---------- EXCERPTED DATA ----------

theorem State.Keeps.setFlags (h : a.Keeps s) {e c fl} : a.Keeps (s.setFlags e c fl) := h.setCtx
theorem State.Keeps.clearFlags (h : a.Keeps s) {e c v} : a.Keeps (s.clearFlags e c v) := h.setCtx
theorem State.Keeps.seed (h : a.Keeps s) {e c v} : a.Keeps (s.seed e c v) := h.setCtx
theorem State.Keeps.keepSeed (h : a.Keeps s) {e c} : a.Keeps (s.keepSeed e c) := h.setFab
theorem State.Keeps.emit (h : a.Keeps s) {i r lat bs} : a.Keeps (s.emit i r lat bs) := .ite h h.setCtx
theorem State.Keeps.fireVal (h : a.Keeps s) {i opc r v x fl} : a.Keeps (s.fireVal i opc r v x fl) := h.setFlags.emit
theorem State.Keeps.fireNull (h : a.Keeps s) {i opc r} : a.Keeps (s.fireNull i opc r) := h.emit

theorem State.Keeps.fire (h : a.Keeps s) {opc r body} (hbody : ∀ x0 x1 x2 x3 s, a.Keeps s → a.Keeps (body x0 x1 x2 x3 s)) : a.KeepsOut
    (s.fire opc r body) := by
  unfold State.fire
  dsimp only
  split
  · exact h.next
  · split
    · exact h.upd.fireNull.next
    · split
      exacts [h.upd.raise.next, (hbody _ _ _ _ _ h.upd).next]

theorem State.Keeps.fireOwn (h : a.Keeps s) {opc r body} (hbody : ∀ x0 s, a.Keeps s → a.Keeps (body x0 s)) : a.KeepsOut (s.fireOwn opc r
    body) := by
  unfold State.fireOwn
  dsimp only
  split
  exacts [h.next, .ite h.upd.fireNull.next ((hbody _ _ h.upd).next)]

theorem State.Keeps.fireLanes (h : a.Keeps s) {opc r w g} : a.KeepsOut (s.fireLanes opc r w g) := h.fire fun _ _ _ _ _ h => h.fireVal
theorem State.Keeps.fireRound (h : a.Keeps s) {opc r w g} : a.KeepsOut (s.fireRound opc r w g) := h.fire fun _ _ _ _ _ h => h.fireVal
theorem State.Keeps.divider (h : a.Keeps s) {e} : a.Keeps (s.divider e) := h.setFab

theorem State.Keeps.account (h : a.Keeps s) {i k nonNull} : a.Keeps (s.account i k nonNull).2 := by
  unfold State.account
  dsimp only
  split
  · exact h
  · split
    exacts [h.setAct.raise, h.setAct]

theorem State.Keeps.fireArith (h : a.Keeps s) {opc r g} : a.KeepsOut (s.fireArith opc r g) := h.fireRound
theorem execFadd_keeps (h : a.Keeps s) {r} : a.KeepsOut (execFadd r s) := h.fireArith
theorem execFsub_keeps (h : a.Keeps s) {r} : a.KeepsOut (execFsub r s) := h.fireArith
theorem execFmul_keeps (h : a.Keeps s) {r} : a.KeepsOut (execFmul r s) := h.fireArith
theorem execFma_keeps (h : a.Keeps s) {r} : a.KeepsOut (execFma r s) := h.fireArith
theorem execFms_keeps (h : a.Keeps s) {r} : a.KeepsOut (execFms r s) := h.fireArith
theorem execFnma_keeps (h : a.Keeps s) {r} : a.KeepsOut (execFnma r s) := h.fireArith
theorem execFmin_keeps (h : a.Keeps s) {r} : a.KeepsOut (execFmin r s) := h.fireRound
theorem execFmax_keeps (h : a.Keeps s) {r} : a.KeepsOut (execFmax r s) := h.fireRound
theorem execFabs_keeps (h : a.Keeps s) {r} : a.KeepsOut (execFabs r s) := h.fireLanes
theorem execFneg_keeps (h : a.Keeps s) {r} : a.KeepsOut (execFneg r s) := h.fireLanes
theorem execFsgn_keeps (h : a.Keeps s) {r} : a.KeepsOut (execFsgn r s) := h.fireLanes
theorem execFclass_keeps (h : a.Keeps s) {r} : a.KeepsOut (execFclass r s) := h.fireLanes
theorem execFrnd_keeps (h : a.Keeps s) {r} : a.KeepsOut (execFrnd r s) := h.fireRound
theorem State.Keeps.fireDivFloat (h : a.Keeps s) {opc r g} : a.KeepsOut (s.fireDivFloat opc r g) :=
  h.fire fun _ _ _ _ _ h => h.divider.fireVal
theorem execFsqrt_keeps (h : a.Keeps s) {r} : a.KeepsOut (execFsqrt r s) := h.fireDivFloat
theorem execFdiv_keeps (h : a.Keeps s) {r} : a.KeepsOut (execFdiv r s) := h.fireDivFloat
theorem State.Keeps.fireApprox (h : a.Keeps s) {opc r pick g} : a.KeepsOut (s.fireApprox opc r pick g) := h.fireRound
theorem execFrcp_keeps (h : a.Keeps s) {r} : a.KeepsOut (execFrcp r s) := h.fireApprox
theorem execFrsq_keeps (h : a.Keeps s) {r} : a.KeepsOut (execFrsq r s) := h.fireApprox
theorem execFexp2_keeps (h : a.Keeps s) {r} : a.KeepsOut (execFexp2 r s) := h.fireApprox
theorem execFlog2_keeps (h : a.Keeps s) {r} : a.KeepsOut (execFlog2 r s) := h.fireApprox
theorem execFtanh_keeps (h : a.Keeps s) {r} : a.KeepsOut (execFtanh r s) := h.fireApprox
theorem State.Keeps.fireConv (h : a.Keeps s) {opc r i x f rm sat sr xs} : a.Keeps (s.fireConv opc r i x f rm sat sr xs) :=
  .fireVal (.ite h.setCtx h)
theorem execCvt_keeps (h : a.Keeps s) {r} : a.KeepsOut (execCvt r s) := h.fire fun _ _ _ _ _ h => h.fireConv
theorem execCvti_keeps (h : a.Keeps s) {r} : a.KeepsOut (execCvti r s) := h.fire fun _ _ _ _ _ h => h.fireConv
theorem execCvtf_keeps (h : a.Keeps s) {r} : a.KeepsOut (execCvtf r s) := h.fire fun _ _ _ _ _ h => h.fireConv
theorem execQamax_keeps (h : a.Keeps s) {r} : a.KeepsOut (execQamax r s) := h.fire fun _ _ _ _ _ h => h.fireVal
theorem execQscale_keeps (h : a.Keeps s) {r} : a.KeepsOut (execQscale r s) := h.fire fun _ _ _ _ _ h => h.fireVal
theorem execQpack_keeps (h : a.Keeps s) {r} : a.KeepsOut (execQpack r s) := h.fire fun _ _ _ _ _ h => h.fireConv
theorem execQunpack_keeps (h : a.Keeps s) {r} : a.KeepsOut (execQunpack r s) := h.fire fun _ _ _ _ _ h => h.fireConv
theorem execSrseed_keeps (h : a.Keeps s) {r} : a.KeepsOut (execSrseed r s) := h.fire fun _ _ _ _ _ h => h.seed.fireVal

theorem State.Keeps.translate (h : a.Keeps s) {port asid va write} : a.Keeps (s.translate port asid va write).2 := by
  unfold State.translate
  dsimp only
  split
  next e => exact h.choose.setMem (.snd (.translate ..) e)
  next e => exact h.choose.setMem (.snd (.translate ..) e)

theorem State.Keeps.locateGlobal (h : a.Keeps s) {port asid va size write} : a.Keeps (s.locateGlobal port asid va size write).2 := by
  unfold State.locateGlobal
  split
  · exact h
  · split
    next e => exact h.translate.snd e
    next e =>
      split
      exacts [h.translate.snd e, h.translate.snd e]

theorem State.Keeps.locate (h : a.Keeps s) {i space addr size write} : a.Keeps (s.locate i space addr size write).2 := by
  unfold State.locate
  split
  · exact h
  · split
    · exact h.locateGlobal
    · split
      exacts [h, h]

theorem State.Keeps.l1Drop (h : a.Keeps s) {tid c} : a.Keeps (s.l1Drop tid c) := h.setMem
theorem State.Keeps.l1DropTask (h : a.Keeps s) {tid} : a.Keeps (s.l1DropTask tid) := h.setMem
theorem State.Keeps.l1DropLine (h : a.Keeps s) {tid line keep} : a.Keeps (s.l1DropLine tid line keep) := h.setMem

----------

■ DIRECTIONS FOR THIS TASK: Return every line above in which the string "locateGlobal" occurs.

■ RESPONSE BELOW:
theorem State.Keeps.locateGlobal (h : a.Keeps s) {port asid va size write} : a.Keeps (s.locateGlobal port asid va size write).2 := by
  unfold State.locateGlobal
    · exact h.locateGlobal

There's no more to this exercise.